• Data records:
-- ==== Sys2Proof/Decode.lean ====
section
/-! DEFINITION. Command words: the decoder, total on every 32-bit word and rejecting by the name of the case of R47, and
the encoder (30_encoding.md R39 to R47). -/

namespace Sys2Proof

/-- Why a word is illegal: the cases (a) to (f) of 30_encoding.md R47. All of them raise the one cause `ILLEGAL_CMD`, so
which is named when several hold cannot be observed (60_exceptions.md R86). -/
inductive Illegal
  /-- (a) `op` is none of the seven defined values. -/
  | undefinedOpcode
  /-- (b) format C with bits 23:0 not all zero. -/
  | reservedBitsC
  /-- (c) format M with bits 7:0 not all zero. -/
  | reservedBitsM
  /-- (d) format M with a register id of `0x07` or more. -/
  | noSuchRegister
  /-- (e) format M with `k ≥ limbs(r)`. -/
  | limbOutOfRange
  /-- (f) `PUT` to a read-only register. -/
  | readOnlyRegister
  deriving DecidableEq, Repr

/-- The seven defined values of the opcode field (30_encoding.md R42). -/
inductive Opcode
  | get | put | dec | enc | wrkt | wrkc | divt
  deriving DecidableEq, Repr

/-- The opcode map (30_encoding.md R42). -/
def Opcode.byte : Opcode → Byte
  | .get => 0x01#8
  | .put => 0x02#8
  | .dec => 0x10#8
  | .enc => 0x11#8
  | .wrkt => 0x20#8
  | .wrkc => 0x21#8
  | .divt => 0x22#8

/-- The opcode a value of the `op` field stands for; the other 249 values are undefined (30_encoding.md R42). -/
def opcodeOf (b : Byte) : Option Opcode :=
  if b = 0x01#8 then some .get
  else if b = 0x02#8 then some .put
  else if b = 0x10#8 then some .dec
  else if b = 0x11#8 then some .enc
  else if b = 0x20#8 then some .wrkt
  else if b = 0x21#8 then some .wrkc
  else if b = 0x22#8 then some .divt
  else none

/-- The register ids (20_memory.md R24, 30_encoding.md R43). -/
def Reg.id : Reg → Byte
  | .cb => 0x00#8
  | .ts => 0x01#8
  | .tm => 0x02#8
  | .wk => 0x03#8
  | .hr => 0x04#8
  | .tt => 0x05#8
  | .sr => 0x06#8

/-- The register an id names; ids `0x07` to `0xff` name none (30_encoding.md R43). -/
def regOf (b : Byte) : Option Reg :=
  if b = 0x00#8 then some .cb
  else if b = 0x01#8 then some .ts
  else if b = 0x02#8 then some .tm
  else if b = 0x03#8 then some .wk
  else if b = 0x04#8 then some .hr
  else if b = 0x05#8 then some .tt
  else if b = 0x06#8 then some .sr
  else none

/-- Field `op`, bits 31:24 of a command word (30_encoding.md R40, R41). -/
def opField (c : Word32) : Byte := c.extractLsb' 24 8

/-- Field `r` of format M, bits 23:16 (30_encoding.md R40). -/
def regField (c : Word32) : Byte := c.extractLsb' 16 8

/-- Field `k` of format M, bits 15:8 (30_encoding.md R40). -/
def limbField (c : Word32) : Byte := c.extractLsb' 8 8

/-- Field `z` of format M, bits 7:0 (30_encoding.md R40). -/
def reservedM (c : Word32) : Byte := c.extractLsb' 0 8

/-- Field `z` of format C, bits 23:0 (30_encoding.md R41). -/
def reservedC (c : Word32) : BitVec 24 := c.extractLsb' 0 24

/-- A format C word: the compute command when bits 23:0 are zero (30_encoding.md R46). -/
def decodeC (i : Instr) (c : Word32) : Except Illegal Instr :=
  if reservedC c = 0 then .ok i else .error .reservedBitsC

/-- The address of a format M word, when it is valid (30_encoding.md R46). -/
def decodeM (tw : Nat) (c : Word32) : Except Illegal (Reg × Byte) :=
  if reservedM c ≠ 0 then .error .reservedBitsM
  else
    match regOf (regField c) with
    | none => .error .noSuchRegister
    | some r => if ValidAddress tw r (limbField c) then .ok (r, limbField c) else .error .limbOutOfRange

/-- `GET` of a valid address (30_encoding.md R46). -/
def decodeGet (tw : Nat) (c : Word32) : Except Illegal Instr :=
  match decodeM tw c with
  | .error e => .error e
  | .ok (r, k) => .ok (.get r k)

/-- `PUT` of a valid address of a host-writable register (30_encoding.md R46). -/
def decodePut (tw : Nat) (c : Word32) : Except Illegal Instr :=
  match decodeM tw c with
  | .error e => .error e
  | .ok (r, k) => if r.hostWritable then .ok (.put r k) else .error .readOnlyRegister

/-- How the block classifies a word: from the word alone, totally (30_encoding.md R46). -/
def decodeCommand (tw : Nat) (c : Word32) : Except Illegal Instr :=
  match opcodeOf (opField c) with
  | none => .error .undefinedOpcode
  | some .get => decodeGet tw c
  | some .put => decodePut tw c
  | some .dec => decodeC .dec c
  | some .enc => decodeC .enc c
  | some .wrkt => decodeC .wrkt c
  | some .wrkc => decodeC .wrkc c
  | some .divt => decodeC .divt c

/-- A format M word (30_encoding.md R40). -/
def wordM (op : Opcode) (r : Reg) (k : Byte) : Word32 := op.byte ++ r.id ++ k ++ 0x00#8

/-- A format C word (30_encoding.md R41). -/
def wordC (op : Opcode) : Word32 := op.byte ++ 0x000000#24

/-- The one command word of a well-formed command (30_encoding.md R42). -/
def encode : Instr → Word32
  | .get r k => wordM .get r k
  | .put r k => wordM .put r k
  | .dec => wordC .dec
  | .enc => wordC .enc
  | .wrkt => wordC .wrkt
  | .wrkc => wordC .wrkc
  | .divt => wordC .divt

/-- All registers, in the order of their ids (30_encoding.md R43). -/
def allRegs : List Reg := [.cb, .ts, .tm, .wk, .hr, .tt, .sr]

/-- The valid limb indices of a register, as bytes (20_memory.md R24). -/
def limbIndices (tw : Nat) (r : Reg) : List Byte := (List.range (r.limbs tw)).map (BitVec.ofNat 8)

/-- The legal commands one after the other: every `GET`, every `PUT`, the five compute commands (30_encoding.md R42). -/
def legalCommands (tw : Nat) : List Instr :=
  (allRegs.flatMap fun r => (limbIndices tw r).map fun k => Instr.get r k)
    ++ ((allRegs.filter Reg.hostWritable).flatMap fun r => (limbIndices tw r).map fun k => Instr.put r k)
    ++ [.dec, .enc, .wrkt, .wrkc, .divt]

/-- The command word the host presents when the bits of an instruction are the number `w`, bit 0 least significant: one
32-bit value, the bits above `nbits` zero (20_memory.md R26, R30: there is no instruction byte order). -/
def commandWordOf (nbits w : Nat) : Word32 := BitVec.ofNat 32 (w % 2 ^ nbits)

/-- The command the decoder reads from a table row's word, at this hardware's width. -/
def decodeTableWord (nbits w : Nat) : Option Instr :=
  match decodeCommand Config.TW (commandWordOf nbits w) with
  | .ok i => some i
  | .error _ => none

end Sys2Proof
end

• Exercise aim:
Please output the complete data exactly.

• Response to this task:
-- ==== Sys2Proof/Decode.lean ====
section
/-! DEFINITION. Command words: the decoder, total on every 32-bit word and rejecting by the name of the case of R47, and
the encoder (30_encoding.md R39 to R47). -/

namespace Sys2Proof

/-- Why a word is illegal: the cases (a) to (f) of 30_encoding.md R47. All of them raise the one cause `ILLEGAL_CMD`, so
which is named when several hold cannot be observed (60_exceptions.md R86). -/
inductive Illegal
  /-- (a) `op` is none of the seven defined values. -/
  | undefinedOpcode
  /-- (b) format C with bits 23:0 not all zero. -/
  | reservedBitsC
  /-- (c) format M with bits 7:0 not all zero. -/
  | reservedBitsM
  /-- (d) format M with a register id of `0x07` or more. -/
  | noSuchRegister
  /-- (e) format M with `k ≥ limbs(r)`. -/
  | limbOutOfRange
  /-- (f) `PUT` to a read-only register. -/
  | readOnlyRegister
  deriving DecidableEq, Repr

/-- The seven defined values of the opcode field (30_encoding.md R42). -/
inductive Opcode
  | get | put | dec | enc | wrkt | wrkc | divt
  deriving DecidableEq, Repr

/-- The opcode map (30_encoding.md R42). -/
def Opcode.byte : Opcode → Byte
  | .get => 0x01#8
  | .put => 0x02#8
  | .dec => 0x10#8
  | .enc => 0x11#8
  | .wrkt => 0x20#8
  | .wrkc => 0x21#8
  | .divt => 0x22#8

/-- The opcode a value of the `op` field stands for; the other 249 values are undefined (30_encoding.md R42). -/
def opcodeOf (b : Byte) : Option Opcode :=
  if b = 0x01#8 then some .get
  else if b = 0x02#8 then some .put
  else if b = 0x10#8 then some .dec
  else if b = 0x11#8 then some .enc
  else if b = 0x20#8 then some .wrkt
  else if b = 0x21#8 then some .wrkc
  else if b = 0x22#8 then some .divt
  else none

/-- The register ids (20_memory.md R24, 30_encoding.md R43). -/
def Reg.id : Reg → Byte
  | .cb => 0x00#8
  | .ts => 0x01#8
  | .tm => 0x02#8
  | .wk => 0x03#8
  | .hr => 0x04#8
  | .tt => 0x05#8
  | .sr => 0x06#8

/-- The register an id names; ids `0x07` to `0xff` name none (30_encoding.md R43). -/
def regOf (b : Byte) : Option Reg :=
  if b = 0x00#8 then some .cb
  else if b = 0x01#8 then some .ts
  else if b = 0x02#8 then some .tm
  else if b = 0x03#8 then some .wk
  else if b = 0x04#8 then some .hr
  else if b = 0x05#8 then some .tt
  else if b = 0x06#8 then some .sr
  else none

/-- Field `op`, bits 31:24 of a command word (30_encoding.md R40, R41). -/
def opField (c : Word32) : Byte := c.extractLsb' 24 8

/-- Field `r` of format M, bits 23:16 (30_encoding.md R40). -/
def regField (c : Word32) : Byte := c.extractLsb' 16 8

/-- Field `k` of format M, bits 15:8 (30_encoding.md R40). -/
def limbField (c : Word32) : Byte := c.extractLsb' 8 8

/-- Field `z` of format M, bits 7:0 (30_encoding.md R40). -/
def reservedM (c : Word32) : Byte := c.extractLsb' 0 8

/-- Field `z` of format C, bits 23:0 (30_encoding.md R41). -/
def reservedC (c : Word32) : BitVec 24 := c.extractLsb' 0 24

/-- A format C word: the compute command when bits 23:0 are zero (30_encoding.md R46). -/
def decodeC (i : Instr) (c : Word32) : Except Illegal Instr :=
  if reservedC c = 0 then .ok i else .error .reservedBitsC

/-- The address of a format M word, when it is valid (30_encoding.md R46). -/
def decodeM (tw : Nat) (c : Word32) : Except Illegal (Reg × Byte) :=
  if reservedM c ≠ 0 then .error .reservedBitsM
  else
    match regOf (regField c) with
    | none => .error .noSuchRegister
    | some r => if ValidAddress tw r (limbField c) then .ok (r, limbField c) else .error .limbOutOfRange

/-- `GET` of a valid address (30_encoding.md R46). -/
def decodeGet (tw : Nat) (c : Word32) : Except Illegal Instr :=
  match decodeM tw c with
  | .error e => .error e
  | .ok (r, k) => .ok (.get r k)

/-- `PUT` of a valid address of a host-writable register (30_encoding.md R46). -/
def decodePut (tw : Nat) (c : Word32) : Except Illegal Instr :=
  match decodeM tw c with
  | .error e => .error e
  | .ok (r, k) => if r.hostWritable then .ok (.put r k) else .error .readOnlyRegister

/-- How the block classifies a word: from the word alone, totally (30_encoding.md R46). -/
def decodeCommand (tw : Nat) (c : Word32) : Except Illegal Instr :=
  match opcodeOf (opField c) with
  | none => .error .undefinedOpcode
  | some .get => decodeGet tw c
  | some .put => decodePut tw c
  | some .dec => decodeC .dec c
  | some .enc => decodeC .enc c
  | some .wrkt => decodeC .wrkt c
  | some .wrkc => decodeC .wrkc c
  | some .divt => decodeC .divt c

/-- A format M word (30_encoding.md R40). -/
def wordM (op : Opcode) (r : Reg) (k : Byte) : Word32 := op.byte ++ r.id ++ k ++ 0x00#8

/-- A format C word (30_encoding.md R41). -/
def wordC (op : Opcode) : Word32 := op.byte ++ 0x000000#24

/-- The one command word of a well-formed command (30_encoding.md R42). -/
def encode : Instr → Word32
  | .get r k => wordM .get r k
  | .put r k => wordM .put r k
  | .dec => wordC .dec
  | .enc => wordC .enc
  | .wrkt => wordC .wrkt
  | .wrkc => wordC .wrkc
  | .divt => wordC .divt

/-- All registers, in the order of their ids (30_encoding.md R43). -/
def allRegs : List Reg := [.cb, .ts, .tm, .wk, .hr, .tt, .sr]

/-- The valid limb indices of a register, as bytes (20_memory.md R24). -/
def limbIndices (tw : Nat) (r : Reg) : List Byte := (List.range (r.limbs tw)).map (BitVec.ofNat 8)

/-- The legal commands one after the other: every `GET`, every `PUT`, the five compute commands (30_encoding.md R42). -/
def legalCommands (tw : Nat) : List Instr :=
  (allRegs.flatMap fun r => (limbIndices tw r).map fun k => Instr.get r k)
    ++ ((allRegs.filter Reg.hostWritable).flatMap fun r => (limbIndices tw r).map fun k => Instr.put r k)
    ++ [.dec, .enc, .wrkt, .wrkc, .divt]

/-- The command word the host presents when the bits of an instruction are the number `w`, bit 0 least significant: one
32-bit value, the bits above `nbits` zero (20_memory.md R26, R30: there is no instruction byte order). -/
def commandWordOf (nbits w : Nat) : Word32 := BitVec.ofNat 32 (w % 2 ^ nbits)

/-- The command the decoder reads from a table row's word, at this hardware's width. -/
def decodeTableWord (nbits w : Nat) : Option Instr :=
  match decodeCommand Config.TW (commandWordOf nbits w) with
  | .ok i => some i
  | .error _ => none

end Sys2Proof
end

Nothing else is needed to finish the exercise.